Ao adentrar ao restaurante, notou que as pessoas a olhavam com um certo olhar parecido com aqueles de julgamento. Mas... como o rei e a rainha ensinaram que ela não deve se ater pelo que os outros pensam ou falam, continuou seu caminho e sentou-se sem se preocupar.
Graciosamente sentou-se, e esperou. Resolveu retornar algumas ligações atrasadas já que sua semana foi um tanto quanto tumultuada. Enquanto aguardava, esperou para ver se algum funcionário do restaurante iria atendê-la oferecendo algo para beber ou até mesmo uma entrada.
Passou-se 1 minuto, 2 minutos, 3 minutos, 5 minutos, até que 10 minutos depois e nada. Ela começou a achar que algo muito estranho poderia estar acontecendo. Por que os garçons passavam por ela e nem sequer a olhavam? Começou a achar que poderia ter esquecido o desodorante, estava suja ou quem sabe ao descer de sua carruagem pisou em algo inadequado esquecido por algum cavalo no caminho?

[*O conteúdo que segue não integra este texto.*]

-- ==== Sys2Proof/Laws/Operands.lean ====
section
/-! SUPPORT. One lemma per operand operation: what resolving, reading, storing and modifying do to a state. -/

namespace Sys2Proof.Machine

/-- Two addresses lie in different pages when their high bytes differ (R72). -/
theorem crosses_eq (base a : Word) : crosses base a = decide (a.toNat / 256 ≠ base.toNat / 256) := by
  unfold crosses
  rw [Bool.eq_iff_iff]
  simp [← BitVec.toNat_inj, hiByte_toNat]

/-- Resolving an operand only makes its pointer reads. -/
@[simp] theorem resolve_state (m : Address) (s : State) :
    (resolve m s).state = s.setBus (s.bus ++ pointerReads m s) := by
  cases m <;> simp [resolve, pointerReads, indexed, State.setBus]

/-- The effective address and the page cross do not depend on PC. -/
@[simp] theorem resolve_setPc_ea (m : Address) (s : State) (v : Word) :
    (resolve m (s.setPc v)).ea = (resolve m s).ea := by
  cases m <;> rfl

@[simp] theorem resolve_setPc_cross (m : Address) (s : State) (v : Word) :
    (resolve m (s.setPc v)).cross = (resolve m s).cross := by
  cases m <;> rfl

@[simp] theorem pointerReads_setPc (m : Address) (s : State) (v : Word) :
    pointerReads m (s.setPc v) = pointerReads m s := by
  cases m <;> rfl

/-- Everything reading an operand does. -/
theorem loadSource_eq (o : Source) (s : State) :
    (loadSource o s).value = valueOf o s ∧ (loadSource o s).cross = crossOf o s ∧
    (loadSource o s).state = s.setBus (s.bus ++ operandReads o s) := by
  cases o with
  | imm v => simp [loadSource, valueOf, crossOf, operandReads, State.setBus]
  | mem m => simp [loadSource, loadAddress, valueOf, crossOf, operandReads, ea, State.setBus, State.peek]

@[simp] theorem loadSource_value (o : Source) (s : State) : (loadSource o s).value = valueOf o s := (loadSource_eq o s).1

@[simp] theorem loadSource_cross (o : Source) (s : State) : (loadSource o s).cross = crossOf o s :=
  (loadSource_eq o s).2.1

@[simp] theorem loadSource_state (o : Source) (s : State) :
    (loadSource o s).state = s.setBus (s.bus ++ operandReads o s) := (loadSource_eq o s).2.2

@[simp] theorem valueOf_setPc (o : Source) (s : State) (v : Word) : valueOf o (s.setPc v) = valueOf o s := by
  cases o <;> simp [valueOf, ea]

@[simp] theorem crossOf_setPc (o : Source) (s : State) (v : Word) : crossOf o (s.setPc v) = crossOf o s := by
  cases o <;> simp [crossOf]

@[simp] theorem operandReads_setPc (o : Source) (s : State) (v : Word) :
    operandReads o (s.setPc v) = operandReads o s := by
  cases o <;> simp [operandReads, ea]

@[simp] theorem ea_setPc (m : Address) (s : State) (v : Word) : ea m (s.setPc v) = ea m s := by
  simp [ea]

/-- Everything reading a byte in memory through its operand does. -/
@[simp] theorem loadAddress_eq (m : Address) (s : State) :
    loadAddress m s =
      ⟨s.peek (ea m s), (resolve m s).cross, s.setBus (s.bus ++ pointerReads m s ++ [.read (ea m s)])⟩ := by
  simp [loadAddress, ea, State.setBus, State.peek]

/-- Everything storing to an operand does. -/
@[simp] theorem storeAddress_eq (m : Address) (v : Byte) (s : State) :
    storeAddress m v s =
      ⟨(resolve m s).cross, memWrite (ea m s) v (s.setBus (s.bus ++ pointerReads m s))⟩ := by
  simp [storeAddress, ea]

/-- Everything a read-modify-write of memory does. -/
@[simp] theorem modifyAddress_eq (m : Address) (f : Byte → Byte) (s : State) :
    modifyAddress m f s =
      ⟨s.peek (ea m s), (resolve m s).cross,
        memWrite (ea m s) (f (s.peek (ea m s))) (s.setBus (s.bus ++ pointerReads m s ++ [.read (ea m s)]))⟩ := by
  simp [modifyAddress, ea, State.setBus, State.peek]

@[simp] theorem modifyTarget_acc (f : Byte → Byte) (s : State) :
    modifyTarget .acc f s = ⟨s.a, false, s.setA (f s.a)⟩ := rfl

@[simp] theorem modifyTarget_mem (m : Address) (f : Byte → Byte) (s : State) :
    modifyTarget (.mem m) f s = modifyAddress m f s := rfl

end Sys2Proof.Machine
end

Observou sua sandália e nada, tudo limpo. Discretamente deu uma analisada nas axilas e tudo Ok também. Não era possível, o que poderia estar acontecendo? As pessoas a olhavam com um tom de pena e desconfiança. Foi aí que resolveu colocar a igualdade dos sexos à prova.
Com toda sua doçura de olhar conseguiu atrair um garçom para recebê-la. Afinal, ela já havia montado duas mesas, três cadeiras, acendido uma churrasqueira e assado churrasco sem necessitar de algum de seus servos ou príncipe. Por que então não conseguiria ser atendida? E imagine que a mesa do salão oval é das grandes!!!
Muito bem... quando o garçom se aproximou, a princesa sorriu e desejou boa noite com a doçura de sempre. E ficou impressionada, para não dizer chocada, estarrecida, espantada com a atitude do garçom quando abriu a boca para dizer as primeiras palavras (no desejo dela: que fossem as últimas) da noite:
- Vai jantar sozinha hoje?
Gostaria de nesse momento poder fazer um adendo à sua imaginação e à história: junte nesta frase uma tombada de cabeça para o lado direito, uma franzida no nariz, uma meia piscada do olha esquerdo e claro que não poderia faltar aquele tom de voz… sabe aquele tom inquisidor? Igual quando sua mãe perguntava a respeito daquela prova que você fez questão de esconder e falsificar a assinatura para a escola...
Pois bem... perante esta pergunta nada cabível naquele momento, a princesa percebeu o que talvez estivesse acontecendo. O problema do garçom e de todos ao seu redor, seria o fato de que aquela linda princesa estaria adentrando o recinto sozinha. Como se isso fosse algum tipo de problema ou constrangimento para ela.
Com a educação que o rei e a rainha lhe deram desde seu berço de ouro, a princesa olhou para aquela pessoa em pé ao seu lado, sorriu e disse gentilmente:
- Por enquanto sim!!
No fundo, a vontade da princesa seria perguntar se haveria algum problema em jantar sozinha. Porém... não quis dar continuidade à conversa. Desta forma, apenas pediu uma bebida e novamente foi simpática com aquele que a julgava. Momentos depois, o casal que a princesa estava aguardando chegou e se juntaram para uma longa noite de boas risadas.
Moral da História:
1) A educação é bem vinda em todos os nossos momentos da vida, mesmo quando o outro está julgando ou apontando o dedo para você. A humildade pode ser mostrada através de um sorriso e de um simples olá.
2) Estar sozinha(o) em um ambiente social, não quer dizer que se sinta sozinha(o). Então... por que o preconceito com aquele que enfrenta e não tem medo de olhares reprovadores ou julgamentos limitados? A solidão está dentro de cada um. Se você sente solidão, provavelmente ainda não encontrou o seu eu interior e não entrou em contato com seus sentimentos verdadeiros. Podemos estar sós fisicamente, sem algum amigo presente naquele momento. Porém, podemos nos sentir cheios e repletos quando encontramos a paz interior. Muitas pessoas podem estar rodeadas de gente a todo o momento, com a casa cheia, porém podem ter a solidão como a única companheira. Nesse ponto, pergunto:
- Quem está só? A princesa no restaurante ou o anfitrião com a casa cheia e o coração vazio?